Driving, I asked Jairo about the many walls in Tegucigalpa. His answer seems to me to be pure wisdom and worth passing on. He explained that walls could be both negative and positive. Walls in the OT are often good. The walls around Jerusalem provide safety and protection from dangerous foes. Yet, he also explained that should walls allow for openness. The walls of Jerusalem were not always closed. During the day, the walls remained open except under certain extremely dangerous circumstances. And at night, the walls were closed. Yet, even then, a small door allowed desperate people to enter the city.

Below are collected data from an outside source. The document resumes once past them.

/-- XGATH and XSCAT: `gather` says whether the index chooses the source. The indices are read after what earlier bulk operations write there,
and rows move once they are delivered. -/
def runRows (gather : Bool) (f : XForm) (g : RowWord) (s : State) : Host.Outcome State Fault Refusal :=
  withProg s (fun t x =>
    if 1023 ≤ x.xpc then xEnd s t x cIllegalForm 0
    else if 8 ≤ x.queue.length then s
    else
      let m := modeSpaces f.mode
      let row := 16 * g.row.toNat
      let src := (cReg x f.src).toNat
      let dst := (cReg x f.dst).toNat
      if src % 16 ≠ 0 then xEnd s t x cAlign (spaceAddr m.1 src)
      else if dst % 16 ≠ 0 then xEnd s t x cAlign (spaceAddr m.2 dst)
      else match bulkBarrier s t x f with
      | .error c => xEnd s t x c (((cReg x f.bar).toNat + 8 * f.off.toNat) % 2 ^ 32)
      | .ok bar =>
        match readIndices s t (cReg x g.idx) (cReg x g.cnt).toNat with
        | .error (c, a) => xFault s t x c a
        | .ok is =>
          if indexWaits s t x (cReg x g.idx) is.length then s
          else queueBulk (countIndices s t x (cReg x g.idx) is.length) t x
            { num := x.bulkNext, srcSpace := m.1, dstSpace := m.2, xpc := x.xpc, bar := bar
              units := (is.zipIdx).flatMap (fun p =>
                if gather then unitsOf m.1 m.2 (src + p.1 * row) (dst + p.2 * row) row
                else unitsOf m.1 m.2 (src + p.2 * row) (dst + p.1 * row) row)
              start := s.clk + indexDelay s t (cReg x g.idx) is.length })

/-- XGATH. -/
def execXgath (f : XForm) (g : RowWord) (s : State) : Host.Outcome State Fault Refusal := runRows true f g s
/-- XSCAT. -/
def execXscat (f : XForm) (g : RowWord) (s : State) : Host.Outcome State Fault Refusal := runRows false f g s

/-- The 16 bytes of a unit's source, or its fault. -/
def unitRead (s : State) (t : Team) (op : BulkOp) (fronts : List (Nat × Nat)) (a : Nat) : Except Code (Nat × State) :=
  if op.srcSpace = 0 then
    match bulkSource s t fronts a with
    | .fault c => .error c
    | p => .ok (readPlace s (teamWorld s t).1 p 16)
  else
    match sramCheck s t (BitVec.ofNat 32 a) 16 false with
    | .error c => .error c
    | .ok (c, o) => .ok (bytesNat (sramRead s c o 16), s)

/-- The 16 bytes written at a unit's destination: its granule FULL in SRAM, its page tagged in the weight buffer. -/
def unitWrite (s : State) (t : Team) (op : BulkOp) (a v : Nat) : Except Code State :=
  if op.dstSpace = 0 then
    match teamTranslate s t a .write with
    | .fault c => .error c
    | p => if detPeer s t p then .error cDetAtomic else .ok (writePlace s (teamWorld s t).1 p 16 v)
  else if op.dstSpace = 1 then
    match sramCheck s t (BitVec.ofNat 32 a) 16 true with
    | .error c => .error c
    | .ok (c, o) => .ok (granuleFill (sramStore s c o (natBytes v 16)) c o)
  else
    .ok (updCore s t.core (fun k =>
      { k with
        wb := writeBytes k.wb (wbPhys t a) (natBytes v 16)
        wbTag := mapSet k.wbTag (wbPhys t a / 4096) op.tag 0 }))

/-- A program's queued operation replaced; one with no unit left leaves the queue. -/
def putBulk (s : State) (t : Team) (x : XProg) (num : Nat) (f : BulkOp → BulkOp) : State :=
  updProg s t.ref x.n (fun p =>
    { p with queue := (p.queue.map (fun o => if o.num = num then f o else o)).filter (fun o => !o.units.isEmpty) })

/-- A unit's fault: XLATE leaves the operation waiting for its record, another ends the team (16 R282). -/
def bulkFault (s : State) (t : Team) (x : XProg) (op : BulkOp) (c : Code) (a : Nat) : State :=
  if c = cXlate then
    let s1 := holdProg s t { x with xpc := op.xpc } cXlate (BitVec.ofNat 57 a)
    putBulk (updProg s1 t.ref x.n (fun p => { p with state := x.state, holdSet := x.holdSet })) t x op.num
      (fun o => { o with waiting := some s.holdSets })
  else xEnd s t { x with xpc := op.xpc } c a

/-- Whether an earlier unit of the program still has to land at the same destination (16 R277). -/
def earlierUnit (s : State) (t : Team) (x : XProg) (op : BulkOp) (k : Nat) (a : Nat) : Bool :=
  let p := destUnit s t op a
  p.isSome
    && ((x.queue.takeWhile (fun o => o.num != op.num)).any (fun o => o.units.any (fun u => destUnit s t o u.2 == p))
      || (op.units.take k).any (fun u => destUnit s t op u.2 == p))
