-- ==== Sys2Proof/Machine/Place.lean ====
section
/-! DEFINITION. Carving a core among teams and starting them (02 R16 to R18, R28; 11 R169, R171; 15 R247; 16 R265), the head of the launch
table, the placement search (23 R361 to R364), and the abort of a scan (22 R349, R350). -/
namespace Sys2Proof.Machine

/-! ## What a team takes (23 R361) -/

/-- The kernel a launch runs. -/
def kernelOf (s : State) (l : Launch) : Option Kernel := (objOf s l).bind (fun o => o.kernels[l.kernel]?)

/-- What one team takes of a core: its groups (role, allotment, lanes), copy programs, window bytes and place when it is bound to one,
weight-buffer units, tiles, and an export entry. -/
structure Need where
  groups : List (Nat × Nat × Nat)
  copies : Nat
  sram : Nat
  winAt : Option Nat := none
  wbu : Nat
  tiles : Nat
  entry : Bool
  deriving DecidableEq, Repr

/-- The copy programs of a kernel, numbered in the order of its role table (02 R10). -/
def copyPrograms (k : Kernel) : List (Nat × Nat) := k.roles.flatMap (fun r => if r.kind = 3 then r.progs else [])

/-- The groups of a launch's team: general groups, the last one partial, or matrix groups before epilogue groups (02 R9, R10). -/
def launchGroups (l : Launch) : List (Nat × Nat × Nat) :=
  if l.mgrp + l.egrp = 0 then
    (List.range (ceilDiv l.lanes 32)).map (fun i => (0, l.regG, min 32 (l.lanes - 32 * i)))
  else (List.replicate l.mgrp (1, l.regM, 32)) ++ (List.replicate l.egrp (2, l.regE, 32))

/-- What a new team of a launch takes. -/
def launchNeed (s : State) (l : Launch) : Need :=
  { groups := launchGroups l, copies := match kernelOf s l with | some k => (copyPrograms k).length | none => 0
    sram := l.sram, wbu := l.wbu, tiles := l.tiles, entry := l.persistent }

/-- What a vacated team takes: its saved allotments, and its window's byte range (20 R325). -/
def savedNeed (t : Team) : Need :=
  { groups := (t.groups.filter (fun g => !g.freed)).map (fun g => (g.role, g.alloc, g.lanes.length))
    copies := if t.retired then 0 else t.progs.length, sram := t.winLen, winAt := some t.winOff
    wbu := if t.retired then 0 else t.units.length, tiles := if t.retired then 0 else t.tiles.length
    entry := false }

/-! ## What a core has free (02 R17) -/

/-- The teams of launches on a core. -/
def coreTeams (s : State) (c : Nat) : List Team := s.teams.filter (fun t => t.core == c && t.ref.launch != 0)

/-- The free group slots of a partition. -/
def freeSlots (s : State) (c p : Nat) : List Nat :=
  (List.range (if p = 5 then 15 else 16)).filter (fun n =>
    !(coreTeams s c).any (fun t => t.groups.any (fun g => g.part == p && g.slot == n && !g.freed)))

/-- The free transfer processors of a core. -/
def freeProcs (s : State) (c : Nat) : List Nat :=
  (List.range 4).filter (fun n => !(coreTeams s c).any (fun t => !t.retired && t.progs.any (fun x => x.proc == n)))

/-- The free weight-buffer units of a core. -/
def freeUnits (s : State) (c : Nat) : List Nat :=
  (List.range Config.wbUnits).filter (fun n => !(coreTeams s c).any (fun t => !t.retired && t.units.contains n))

/-- The free accumulator tiles of a core. -/
def freeTiles (s : State) (c : Nat) : List Nat :=
  (List.range Config.tiles).filter (fun n => !(coreTeams s c).any (fun t => !t.retired && t.tiles.contains n))

/-- The free export entries of a core: not valid, and not taken by a team of an active PERSISTENT launch (02 R28). -/
def freeEntries (s : State) (c : Nat) : List Nat :=
  (List.range 16).filter (fun n =>
    !(mapGetD (coreAt s c).expTable n {}).range.getLsbD 63 && !s.launches.any (fun p => p.2.exports.contains (c, n)))

/-- Whether a byte range of a slice is free for a window. -/
def windowFree (s : State) (c off len : Nat) : Bool :=
  decide (off + len ≤ Config.windowTop)
    && (coreTeams s c).all (fun t => t.winLen == 0 || len == 0 || decide (t.winOff + t.winLen ≤ off) || decide (off + len ≤ t.winOff))

/-- The offsets at which a window is tried on some cores: those from an offset on first. The spec leaves the choice open (DESIGN CHOICE, log
22). -/
def windowOffsets (s : State) (cs : List Nat) (from' : Nat) : List Nat :=
  let o := from' / 256 * 256
  let all := (listSort (fun a b => decide (a ≤ b)) (0 :: o :: cs.flatMap (fun c => (coreTeams s c).map (fun t => t.winOff + t.winLen)))).eraseDups
  all.filter (fun a => decide (o ≤ a)) ++ all.filter (fun a => decide (a < o))

/-- A place for a window on a core. -/
def windowAt (s : State) (c from' len : Nat) : Option Nat := (windowOffsets s [c] from').find? (fun o => windowFree s c o len)

/-- The partition and slot of each group in ascending group id: partitions in turn from the one after the last, skipping those without a
slot or rows (02 R18). Of the free slots the lowest is taken (DESIGN CHOICE, log 66). -/
def assignGroups (s : State) (c : Nat) : Nat → List (Nat × Nat × Nat) → List (Nat × Nat × Nat) → Option (List (Nat × Nat))
  | _, _, [] => some []
  | p, taken, g :: gs =>
    let slots (q : Nat) : List Nat := (freeSlots s c q).filter (fun n => !taken.any (fun x => x.1 == q && x.2.1 == n))
    let rows (q : Nat) : Nat :=
      freeRows s c q - ((taken.filter (fun x => x.1 == q)).map (fun x => x.2.2)).foldl (· + ·) 0
    match ((List.range 6).map (fun k => (p + k) % 6)).find? (fun q => !(slots q).isEmpty && decide (g.2.1 ≤ rows q)) with
    | none => none
    | some q =>
      let n := (slots q).headD 0
      (assignGroups s c ((q + 1) % 6) ((q, n, g.2.1) :: taken) gs).map (fun r => (q, n) :: r)

/-- Where a team goes on a core: its groups' slots, processors, units, tiles, window offset and export entry. -/
structure Spot where
  groups : List (Nat × Nat)
  procs : List Nat
  units : List Nat
  tiles : List Nat
  winOff : Nat
  entry : Option Nat
  deriving DecidableEq, Repr

/-- The spot of a team on a core, when it fits there. Of the free processors, units, tiles and export entries the lowest are taken (DESIGN
CHOICE, log 66). -/
def spotOn (s : State) (c : Nat) (n : Need) (from' : Nat) : Option Spot :=
  let win := match n.winAt with
    | some o => if windowFree s c o n.sram then some o else none
    | none => windowAt s c from' n.sram
  match assignGroups s c 0 [] n.groups, win with
  | some gs, some w =>
    if n.copies ≤ (freeProcs s c).length ∧ n.wbu ≤ (freeUnits s c).length ∧ n.tiles ≤ (freeTiles s c).length
        ∧ (n.entry = false ∨ (freeEntries s c).length ≠ 0) then
      some ⟨gs, (freeProcs s c).take n.copies, (freeUnits s c).take n.wbu, (freeTiles s c).take n.tiles, w,
        if n.entry then (freeEntries s c).head? else none⟩
    else none
  | _, _ => none

/-! ## Starting a team -/

/-- A map without the numbers of a range. -/
def clearRange {α : Type} (m : List (Nat × α)) (lo n : Nat) : List (Nat × α) :=
  m.filter (fun p => decide (p.1 < lo) || decide (lo + n ≤ p.1))

/-- A window zeroed, its granules EMPTY, and a grant of units and tiles zeroed with page tags 0 (11 R169; 15 R247). -/
def clearCore (k : Core) (t : Team) : Core :=
  { k with
    sram := clearRange k.sram t.winOff t.winLen
    full := clearRange k.full (t.winOff / 16) (t.winLen / 16)
    wb := t.units.foldl (fun m u => clearRange m (u * Config.wbUnitBytes) Config.wbUnitBytes) k.wb
    wbTag := t.units.foldl (fun m u => clearRange m (u * 16) 16) k.wbTag
    acc := t.tiles.foldl (fun m u => clearRange m (u * 4096) 4096) k.acc }

/-- A contiguous place of rows in a partition: the lowest gap that holds them. -/
def rowGap (s : State) (c p n : Nat) : Option Nat :=
  let gs := (partGroups s c p).filter (fun q => q.2.alloc != 0)
  let fits (b : Nat) : Bool := decide (b + n ≤ partRows p) && gs.all (fun q =>
    decide (q.2.base + q.2.alloc ≤ b) || decide (b + n ≤ q.2.base))
  (listSort (fun a b => decide (a ≤ b)) (0 :: gs.map (fun q => q.2.base + q.2.alloc))).find? fits

/-- A partition whose allotments are packed; groups whose rows move are not ready meanwhile (04 R53). -/
def packPart (s : State) (c p : Nat) : State :=
  moveRows s c p (packRows (partGroups s c p) (⟨0, 0⟩, 0) 0)

/-- A group given rows of its partition. -/
def giveRows (s : State) (t : TeamRef) (c : Nat) (g : Group) : State :=
  match rowGap s c g.part g.alloc with
  | some b => updGroup s t g.id (fun g => { g with base := b })
  | none =>
    let used := ((partGroups s c g.part).filter (fun q => !(q.1.ref == t && q.2.id == g.id))).map (fun q => q.2.alloc)
    updGroup (packPart s c g.part) t g.id (fun g => { g with base := used.foldl (· + ·) 0 })

/-- The groups of a team given rows one after another: none of them has rows before. -/
def giveAllRows (s : State) (t : Team) : State :=
  (t.groups.filter (fun g => !g.freed)).foldl (fun s g =>
    let s1 := updGroup s t.ref g.id (fun g => { g with alloc := 0 })
    let s2 := giveRows s1 t.ref t.core g
    updGroup s2 t.ref g.id (fun h => { h with alloc := g.alloc })) s

/-- The words of a transfer program written to its window, the rest of it zero (16 R265). -/
def loadWindow (k : Core) (o : Obj) (proc off len : Nat) : Core :=
  let ws := (List.range len).map (fun n => o.xtext.getD (off + n) 0#32)
  { k with sram := writeBytes (clearRange k.sram (programWindow proc) 0x1000) (programWindow proc) (ws.flatMap wordBytes) }

/-- The entry PC of a role. -/
def roleEntry (o : Obj) (k : Kernel) (role : Nat) : Pc :=
  match k.roles.find? (fun r => r.kind == role) with
  | some r => BitVec.ofNat 64 (o.textVa + r.entry)
  | none => BitVec.ofNat 64 o.textVa

/-- The export entry of a PERSISTENT team's fix-up barrier: for the team that shares its head tile, else invalid (02 R28). -/
def fixupEntry (l : Launch) (team winEnd : Nat) : ExpEntry :=
  if team < workTeams l ∧ cutsTile l (rangeStart l team) = true then
    { range := BitVec.ofNat 64 (2 ^ 63 + (winEnd - 9) * 2 ^ 21 + (winEnd - 16))
      ctl := BitVec.ofNat 64 ((team - 1) * 2 ^ 32 + l.ltag * 2 ^ 16 + 2) }
  else {}

/-- The first byte of a context's place in firmware's memory (DESIGN CHOICE, log 44). -/
def contextBase (n : Nat) : Nat := Config.firmwareHbm + n * Config.contextBytes

/-- The contexts in use: those of resident and of vacated teams. -/
def contextsUsed (s : State) : List Nat :=
  s.teams.map Team.ctx ++ s.launches.flatMap (fun p => p.2.clusters.flatMap (fun q => q.saved.map Team.ctx))

/-- The lowest context from 1 that is not in use, and holds no retired page and not the fault queue. -/
def freeContext (s : State) : Nat :=
  let bad (n : Nat) : Bool := (contextsUsed s).contains n
    || s.retiredPages.any (fun k => rangesMeet (k * 0x10000) 0x10000 (contextBase n) Config.contextBytes)
    || (s.faultBaseSet && rangesMeet (s.faultBase.toNat * 0x10000) 0x10000 (contextBase n) Config.contextBytes)
  ((List.range ((contextsUsed s).length + s.retiredPages.length + 2)).map (· + 1)).find? (fun n => !bad n) |>.getD 0

/-- A team started on a core: its grant cleared, its groups at their role entries, its programs at word 0. A PERSISTENT team that is relaunched
takes an export entry again, beside the one of its earlier run, which stays until the launch completes (DESIGN CHOICE, log 66). -/
def startTeam (s : State) (n : Nat) (l : Launch) (cl : Cluster) (team c : Nat) (p : Spot) : State :=
  match objOf s l, kernelOf s l with
  | some o, some k =>
    let gs := (launchGroups l).zip p.groups
    let t0 : Team :=
      { ref := ⟨n, team⟩, core := c, epoch := l.epoch, winOff := p.winOff, winLen := l.sram, units := p.units, tiles := p.tiles
        barredS := cl.barredS, barred := cl.barred, ctx := freeContext s
        groups := (gs.zipIdx).map (fun q =>
          { id := q.2, role := q.1.1.1, part := q.1.2.1, slot := q.1.2.2, alloc := q.1.1.2.1, base := 0
            lanes := (List.range q.1.1.2.2).map (fun i => (i, { pc := roleEntry o k q.1.1.1 })) }) }
    let ps := ((copyPrograms k).zip p.procs).zipIdx
    let t1 := { t0 with progs := ps.map (fun q => { n := q.2, proc := q.1.2, c := startRegs s t0 }) }
    let s1 := updCore s c (fun k => ps.foldl (fun k q => loadWindow k o q.1.2 q.1.1.1 q.1.1.2) (clearCore k t1))
    let s2 := giveAllRows { s1 with teams := s1.teams ++ [t1] } t1
    match p.entry with
    | none => s2
    | some e =>
      let w := p.winOff + l.sram
      let s3 := updCore s2 c (fun k =>
        { k with sram := writeBytes k.sram (w - 16) (natBytes (2 ^ 48) 8), expTable := mapSet k.expTable e (fixupEntry l team w) {} })
      updLaunch (updTeam s3 ⟨n, team⟩ (fun t => { t with expSlot := some e })) n (fun l =>
        { l with exports := l.exports ++ [(c, e)], fixups := mapPut l.fixups team (w - 16) })
  | _, _ => s

/-! ## Aborting a scan (22 R349, R350) -/

/-- A core put back into its module-reset condition, but for the scan CSRs, the firmware area and slot, and the breakpoints. -/
def resetCore (clk : Nat) (k : Core) : Core :=
  { untouchedCore clk with
    lcr := {}
    parts := (List.range 6).map (fun p => (p, { ptr := (16 - clk % 16) % 16 }))
    sram := k.sram.filter (fun p => decide (firmwareArea ≤ p.1))
    full := k.full.filter (fun p => decide (firmwareArea / 16 ≤ p.1))
    scan := k.scan, bps := k.bps, dbgLtag := k.dbgLtag, hgrpSel := 0#64
    relEpoch := k.relEpoch, cmd := k.cmd, scans := k.scans, scanJob := k.scanJob, windows := k.windows }

/-- A core whose scan a launch aborts. -/
def abortScan (s : State) (c : Nat) : State :=
  let n := (coreAt s c).scan
  if n.state = 3 then
    putScan (updCore s c (resetCore s.clk)) c (fun n => { n with state := 6, time := BitVec.ofNat 16 (min 200 ((s.clk - n.started) / 2400)) })
  else if n.state = 1 ∨ n.state = 2 ∨ n.state = 4 then putScan s c (fun n => { n with state := 0 })
  else s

In this way, the Jerusalem walls served both a protective and an inclusive purpose. Despite their divisive purpose, they allowed for openness.
In Tegucigalpa, I wondered how to navigate their issue. It is not simple. Thieves will enter if not walls stands in their way. Violent men must also be kept out. And property rights are also not secure. If no obvious boundary exists, people are able to put up a home and live there. Yet, what do we as Christians communicate when we set up walls? And while we may gain safety, we still must ask ourselves what do we lose? One wonders how much of the adversarial posture between the rich and poor would change if walls were not so central? Or, even if walls remain (and likely they need to) how can they serve a purpose like the walls of Jerusalem…how can they allow some openness?
And even in our neighborhoods, how do walls communicate the great Welcome of Jesus? How do walls function to divide us from our neighbors or even the poor and too often unwelcome? Do our walls serve an exclusive function or a protective function? And if we are walled, are the walls really necessary or are they a product of sinful fear? Do they protect us or divide us? Literal walls are erected throughout our Valley. After listening to Jairo, I wonder why?